- [WORK TASK]: Among the entries below, one line contains "choices, field by field." and another contains "(b.portDecision).lookup m u". Transcribe those two lines and every line between them, exactly.

- [DATA TO EXAMINE]:
-- ==== Sys2Proof/Laws/Frame.lean ====
section
/-!
SUPPORT. What each shared operation can do, said once: the frame of the memory port, of the fetcher and of a lane's own
choices, field by field.
-/
namespace Sys2Proof.Machine

/-! ### The memory port: only `mem` changes -/

/-- A grant decision changes the memory port only. -/
theorem Blocks.portDecision_spec (b : Blocks) : ∃ m, b.portDecision = { b with mem := m } := by
  unfold Blocks.portDecision
  split
  · exact ⟨_, rfl⟩
  · split
    · exact ⟨_, rfl⟩
    · exact ⟨_, rfl⟩
    · split
      · exact ⟨_, rfl⟩
      · split <;> exact ⟨_, rfl⟩
    · split <;> exact ⟨_, rfl⟩

@[simp] theorem Blocks.portDecision_ctxs (b : Blocks) : (b.portDecision).ctxs = b.ctxs := by
  obtain ⟨m, h⟩ := b.portDecision_spec; rw [h]
@[simp] theorem Blocks.portDecision_index (b : Blocks) : (b.portDecision).index = b.index := by
  obtain ⟨m, h⟩ := b.portDecision_spec; rw [h]
@[simp] theorem Blocks.portDecision_fetchQ (b : Blocks) : (b.portDecision).fetchQ = b.fetchQ := by
  obtain ⟨m, h⟩ := b.portDecision_spec; rw [h]
@[simp] theorem Blocks.portDecision_fetch (b : Blocks) : (b.portDecision).fetch = b.fetch := by
  obtain ⟨m, h⟩ := b.portDecision_spec; rw [h]
@[simp] theorem Blocks.portDecision_lanes (b : Blocks) : (b.portDecision).lanes = b.lanes := by
  obtain ⟨m, h⟩ := b.portDecision_spec; rw [h]
@[simp] theorem Blocks.portDecision_window (b : Blocks) : (b.portDecision).window = b.window := by
  obtain ⟨m, h⟩ := b.portDecision_spec; rw [h]
@[simp] theorem Blocks.portDecision_reports (b : Blocks) : (b.portDecision).reports = b.reports := by
  obtain ⟨m, h⟩ := b.portDecision_spec; rw [h]
@[simp] theorem Blocks.portDecision_timebase (b : Blocks) : (b.portDecision).timebase = b.timebase := by
  obtain ⟨m, h⟩ := b.portDecision_spec; rw [h]
@[simp] theorem Blocks.portDecision_laneFault (b : Blocks) : (b.portDecision).laneFault = b.laneFault := by
  obtain ⟨m, h⟩ := b.portDecision_spec; rw [h]
@[simp] theorem Blocks.portDecision_choice (b : Blocks) : (b.portDecision).choice = b.choice := by
  obtain ⟨m, h⟩ := b.portDecision_spec; rw [h]
@[simp] theorem Blocks.portDecision_ctx (b : Blocks) (k : Slot) : (b.portDecision).ctx k = b.ctx k := by
  simp [Blocks.ctx]
@[simp] theorem Blocks.portDecision_lane (b : Blocks) (m : LaneId) : (b.portDecision).lane m = b.lane m := by
  simp [Blocks.lane]
@[simp] theorem Blocks.portDecision_lookup (b : Blocks) (m : LaneId) (u : UnitAddr) :
    (b.portDecision).lookup m u = b.lookup m u := by
  simp [Blocks.lookup]
@[simp] theorem Blocks.portDecision_unitOf (b : Blocks) (k : Slot) : (b.portDecision).unitOf k = b.unitOf k := by
  simp [Blocks.unitOf]
@[simp] theorem Blocks.portDecision_laneOf (b : Blocks) (k : Slot) : (b.portDecision).laneOf k = b.laneOf k := by
  simp [Blocks.laneOf]
@[simp] theorem Blocks.portDecision_retriesOf (b : Blocks) (k : Slot) : (b.portDecision).retriesOf k = b.retriesOf k := by
  simp [Blocks.retriesOf]

/-- A grant decision with a transaction in flight decides nothing (R137). -/
theorem Blocks.portDecision_busy (b : Blocks) (h : b.mem.inflight ≠ none) : b.portDecision = b := by
  cases hm : b.mem.inflight with
  | none => exact absurd hm h
  | some t => simp [Blocks.portDecision, hm]

@[simp] theorem Blocks.portNext_ctxs (b : Blocks) : (b.portNext).ctxs = b.ctxs := by
  simp [Blocks.portNext]
@[simp] theorem Blocks.portNext_index (b : Blocks) : (b.portNext).index = b.index := by
  simp [Blocks.portNext]
@[simp] theorem Blocks.portNext_fetchQ (b : Blocks) : (b.portNext).fetchQ = b.fetchQ := by
  simp [Blocks.portNext]
@[simp] theorem Blocks.portNext_fetch (b : Blocks) : (b.portNext).fetch = b.fetch := by
  simp [Blocks.portNext]
@[simp] theorem Blocks.portNext_lanes (b : Blocks) : (b.portNext).lanes = b.lanes := by
  simp [Blocks.portNext]
@[simp] theorem Blocks.portNext_window (b : Blocks) : (b.portNext).window = b.window := by
  simp [Blocks.portNext]
@[simp] theorem Blocks.portNext_reports (b : Blocks) : (b.portNext).reports = b.reports := by
  simp [Blocks.portNext]
@[simp] theorem Blocks.portNext_timebase (b : Blocks) : (b.portNext).timebase = b.timebase := by
  simp [Blocks.portNext]
@[simp] theorem Blocks.portNext_laneFault (b : Blocks) : (b.portNext).laneFault = b.laneFault := by
  simp [Blocks.portNext]
@[simp] theorem Blocks.portNext_choice (b : Blocks) : (b.portNext).choice = b.choice := by
  simp [Blocks.portNext]
@[simp] theorem Blocks.portNext_ctx (b : Blocks) (k : Slot) : (b.portNext).ctx k = b.ctx k := by
  simp [Blocks.ctx]
@[simp] theorem Blocks.portNext_lane (b : Blocks) (m : LaneId) : (b.portNext).lane m = b.lane m := by
  simp [Blocks.lane]
@[simp] theorem Blocks.portNext_lookup (b : Blocks) (m : LaneId) (u : UnitAddr) :
    (b.portNext).lookup m u = b.lookup m u := by
  simp [Blocks.lookup]
@[simp] theorem Blocks.portNext_unitOf (b : Blocks) (k : Slot) : (b.portNext).unitOf k = b.unitOf k := by
  simp [Blocks.unitOf]
@[simp] theorem Blocks.portNext_laneOf (b : Blocks) (k : Slot) : (b.portNext).laneOf k = b.laneOf k := by
  simp [Blocks.laneOf]
@[simp] theorem Blocks.portNext_retriesOf (b : Blocks) (k : Slot) : (b.portNext).retriesOf k = b.retriesOf k := by
  simp [Blocks.retriesOf]
@[simp] theorem Blocks.askFetcher_ctxs (b : Blocks) (a : Addr48) : (b.askFetcher a).ctxs = b.ctxs := by
  simp [Blocks.askFetcher]
@[simp] theorem Blocks.askFetcher_index (b : Blocks) (a : Addr48) : (b.askFetcher a).index = b.index := by
  simp [Blocks.askFetcher]
@[simp] theorem Blocks.askFetcher_fetchQ (b : Blocks) (a : Addr48) : (b.askFetcher a).fetchQ = b.fetchQ := by
  simp [Blocks.askFetcher]
@[simp] theorem Blocks.askFetcher_fetch (b : Blocks) (a : Addr48) : (b.askFetcher a).fetch = b.fetch := by
  simp [Blocks.askFetcher]
@[simp] theorem Blocks.askFetcher_lanes (b : Blocks) (a : Addr48) : (b.askFetcher a).lanes = b.lanes := by
  simp [Blocks.askFetcher]
@[simp] theorem Blocks.askFetcher_window (b : Blocks) (a : Addr48) : (b.askFetcher a).window = b.window := by
  simp [Blocks.askFetcher]
@[simp] theorem Blocks.askFetcher_reports (b : Blocks) (a : Addr48) : (b.askFetcher a).reports = b.reports := by
  simp [Blocks.askFetcher]
@[simp] theorem Blocks.askFetcher_timebase (b : Blocks) (a : Addr48) : (b.askFetcher a).timebase = b.timebase := by
  simp [Blocks.askFetcher]
@[simp] theorem Blocks.askFetcher_laneFault (b : Blocks) (a : Addr48) : (b.askFetcher a).laneFault = b.laneFault := by
  simp [Blocks.askFetcher]
@[simp] theorem Blocks.askFetcher_choice (b : Blocks) (a : Addr48) : (b.askFetcher a).choice = b.choice := by
  simp [Blocks.askFetcher]
@[simp] theorem Blocks.askFetcher_ctx (b : Blocks) (a : Addr48) (k : Slot) : (b.askFetcher a).ctx k = b.ctx k := by
  simp [Blocks.ctx]
@[simp] theorem Blocks.askFetcher_lane (b : Blocks) (a : Addr48) (m : LaneId) : (b.askFetcher a).lane m = b.lane m := by
  simp [Blocks.lane]
@[simp] theorem Blocks.askFetcher_lookup (b : Blocks) (a : Addr48) (m : LaneId) (u : UnitAddr) :
    (b.askFetcher a).lookup m u = b.lookup m u := by
  simp [Blocks.lookup]
@[simp] theorem Blocks.askFetcher_unitOf (b : Blocks) (a : Addr48) (k : Slot) : (b.askFetcher a).unitOf k = b.unitOf k := by
  simp [Blocks.unitOf]
@[simp] theorem Blocks.askFetcher_laneOf (b : Blocks) (a : Addr48) (k : Slot) : (b.askFetcher a).laneOf k = b.laneOf k := by
  simp [Blocks.laneOf]
@[simp] theorem Blocks.askFetcher_retriesOf (b : Blocks) (a : Addr48) (k : Slot) : (b.askFetcher a).retriesOf k = b.retriesOf k := by
  simp [Blocks.retriesOf]
@[simp] theorem Blocks.askLane_ctxs (b : Blocks) (n : LaneId) (r : MemReq) : (b.askLane n r).ctxs = b.ctxs := by
  simp [Blocks.askLane]
@[simp] theorem Blocks.askLane_index (b : Blocks) (n : LaneId) (r : MemReq) : (b.askLane n r).index = b.index := by
  simp [Blocks.askLane]
@[simp] theorem Blocks.askLane_fetchQ (b : Blocks) (n : LaneId) (r : MemReq) : (b.askLane n r).fetchQ = b.fetchQ := by
  simp [Blocks.askLane]
@[simp] theorem Blocks.askLane_fetch (b : Blocks) (n : LaneId) (r : MemReq) : (b.askLane n r).fetch = b.fetch := by
  simp [Blocks.askLane]
@[simp] theorem Blocks.askLane_lanes (b : Blocks) (n : LaneId) (r : MemReq) : (b.askLane n r).lanes = b.lanes := by
  simp [Blocks.askLane]
@[simp] theorem Blocks.askLane_window (b : Blocks) (n : LaneId) (r : MemReq) : (b.askLane n r).window = b.window := by
  simp [Blocks.askLane]
@[simp] theorem Blocks.askLane_reports (b : Blocks) (n : LaneId) (r : MemReq) : (b.askLane n r).reports = b.reports := by
  simp [Blocks.askLane]
@[simp] theorem Blocks.askLane_timebase (b : Blocks) (n : LaneId) (r : MemReq) : (b.askLane n r).timebase = b.timebase := by
  simp [Blocks.askLane]
@[simp] theorem Blocks.askLane_laneFault (b : Blocks) (n : LaneId) (r : MemReq) : (b.askLane n r).laneFault = b.laneFault := by
  simp [Blocks.askLane]
@[simp] theorem Blocks.askLane_choice (b : Blocks) (n : LaneId) (r : MemReq) : (b.askLane n r).choice = b.choice := by
  simp [Blocks.askLane]
@[simp] theorem Blocks.askLane_ctx (b : Blocks) (n : LaneId) (r : MemReq) (k : Slot) : (b.askLane n r).ctx k = b.ctx k := by
  simp [Blocks.ctx]
@[simp] theorem Blocks.askLane_lane (b : Blocks) (n : LaneId) (r : MemReq) (m : LaneId) : (b.askLane n r).lane m = b.lane m := by
  simp [Blocks.lane]
@[simp] theorem Blocks.askLane_lookup (b : Blocks) (n : LaneId) (r : MemReq) (m : LaneId) (u : UnitAddr) :
    (b.askLane n r).lookup m u = b.lookup m u := by
  simp [Blocks.lookup]
@[simp] theorem Blocks.askLane_unitOf (b : Blocks) (n : LaneId) (r : MemReq) (k : Slot) : (b.askLane n r).unitOf k = b.unitOf k := by
  simp [Blocks.unitOf]
@[simp] theorem Blocks.askLane_laneOf (b : Blocks) (n : LaneId) (r : MemReq) (k : Slot) : (b.askLane n r).laneOf k = b.laneOf k := by
  simp [Blocks.laneOf]
@[simp] theorem Blocks.askLane_retriesOf (b : Blocks) (n : LaneId) (r : MemReq) (k : Slot) : (b.askLane n r).retriesOf k = b.retriesOf k := by
  simp [Blocks.retriesOf]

- [WRITTEN ANSWER]:
choices, field by field.
-/
namespace Sys2Proof.Machine

/-! ### The memory port: only `mem` changes -/

/-- A grant decision changes the memory port only. -/
theorem Blocks.portDecision_spec (b : Blocks) : ∃ m, b.portDecision = { b with mem := m } := by
  unfold Blocks.portDecision
  split
  · exact ⟨_, rfl⟩
  · split
    · exact ⟨_, rfl⟩
    · exact ⟨_, rfl⟩
    · split
      · exact ⟨_, rfl⟩
      · split <;> exact ⟨_, rfl⟩
    · split <;> exact ⟨_, rfl⟩

@[simp] theorem Blocks.portDecision_ctxs (b : Blocks) : (b.portDecision).ctxs = b.ctxs := by
  obtain ⟨m, h⟩ := b.portDecision_spec; rw [h]
@[simp] theorem Blocks.portDecision_index (b : Blocks) : (b.portDecision).index = b.index := by
  obtain ⟨m, h⟩ := b.portDecision_spec; rw [h]
@[simp] theorem Blocks.portDecision_fetchQ (b : Blocks) : (b.portDecision).fetchQ = b.fetchQ := by
  obtain ⟨m, h⟩ := b.portDecision_spec; rw [h]
@[simp] theorem Blocks.portDecision_fetch (b : Blocks) : (b.portDecision).fetch = b.fetch := by
  obtain ⟨m, h⟩ := b.portDecision_spec; rw [h]
@[simp] theorem Blocks.portDecision_lanes (b : Blocks) : (b.portDecision).lanes = b.lanes := by
  obtain ⟨m, h⟩ := b.portDecision_spec; rw [h]
@[simp] theorem Blocks.portDecision_window (b : Blocks) : (b.portDecision).window = b.window := by
  obtain ⟨m, h⟩ := b.portDecision_spec; rw [h]
@[simp] theorem Blocks.portDecision_reports (b : Blocks) : (b.portDecision).reports = b.reports := by
  obtain ⟨m, h⟩ := b.portDecision_spec; rw [h]
@[simp] theorem Blocks.portDecision_timebase (b : Blocks) : (b.portDecision).timebase = b.timebase := by
  obtain ⟨m, h⟩ := b.portDecision_spec; rw [h]
@[simp] theorem Blocks.portDecision_laneFault (b : Blocks) : (b.portDecision).laneFault = b.laneFault := by
  obtain ⟨m, h⟩ := b.portDecision_spec; rw [h]
@[simp] theorem Blocks.portDecision_choice (b : Blocks) : (b.portDecision).choice = b.choice := by
  obtain ⟨m, h⟩ := b.portDecision_spec; rw [h]
@[simp] theorem Blocks.portDecision_ctx (b : Blocks) (k : Slot) : (b.portDecision).ctx k = b.ctx k := by
  simp [Blocks.ctx]
@[simp] theorem Blocks.portDecision_lane (b : Blocks) (m : LaneId) : (b.portDecision).lane m = b.lane m := by
  simp [Blocks.lane]
@[simp] theorem Blocks.portDecision_lookup (b : Blocks) (m : LaneId) (u : UnitAddr) :
    (b.portDecision).lookup m u = b.lookup m u := by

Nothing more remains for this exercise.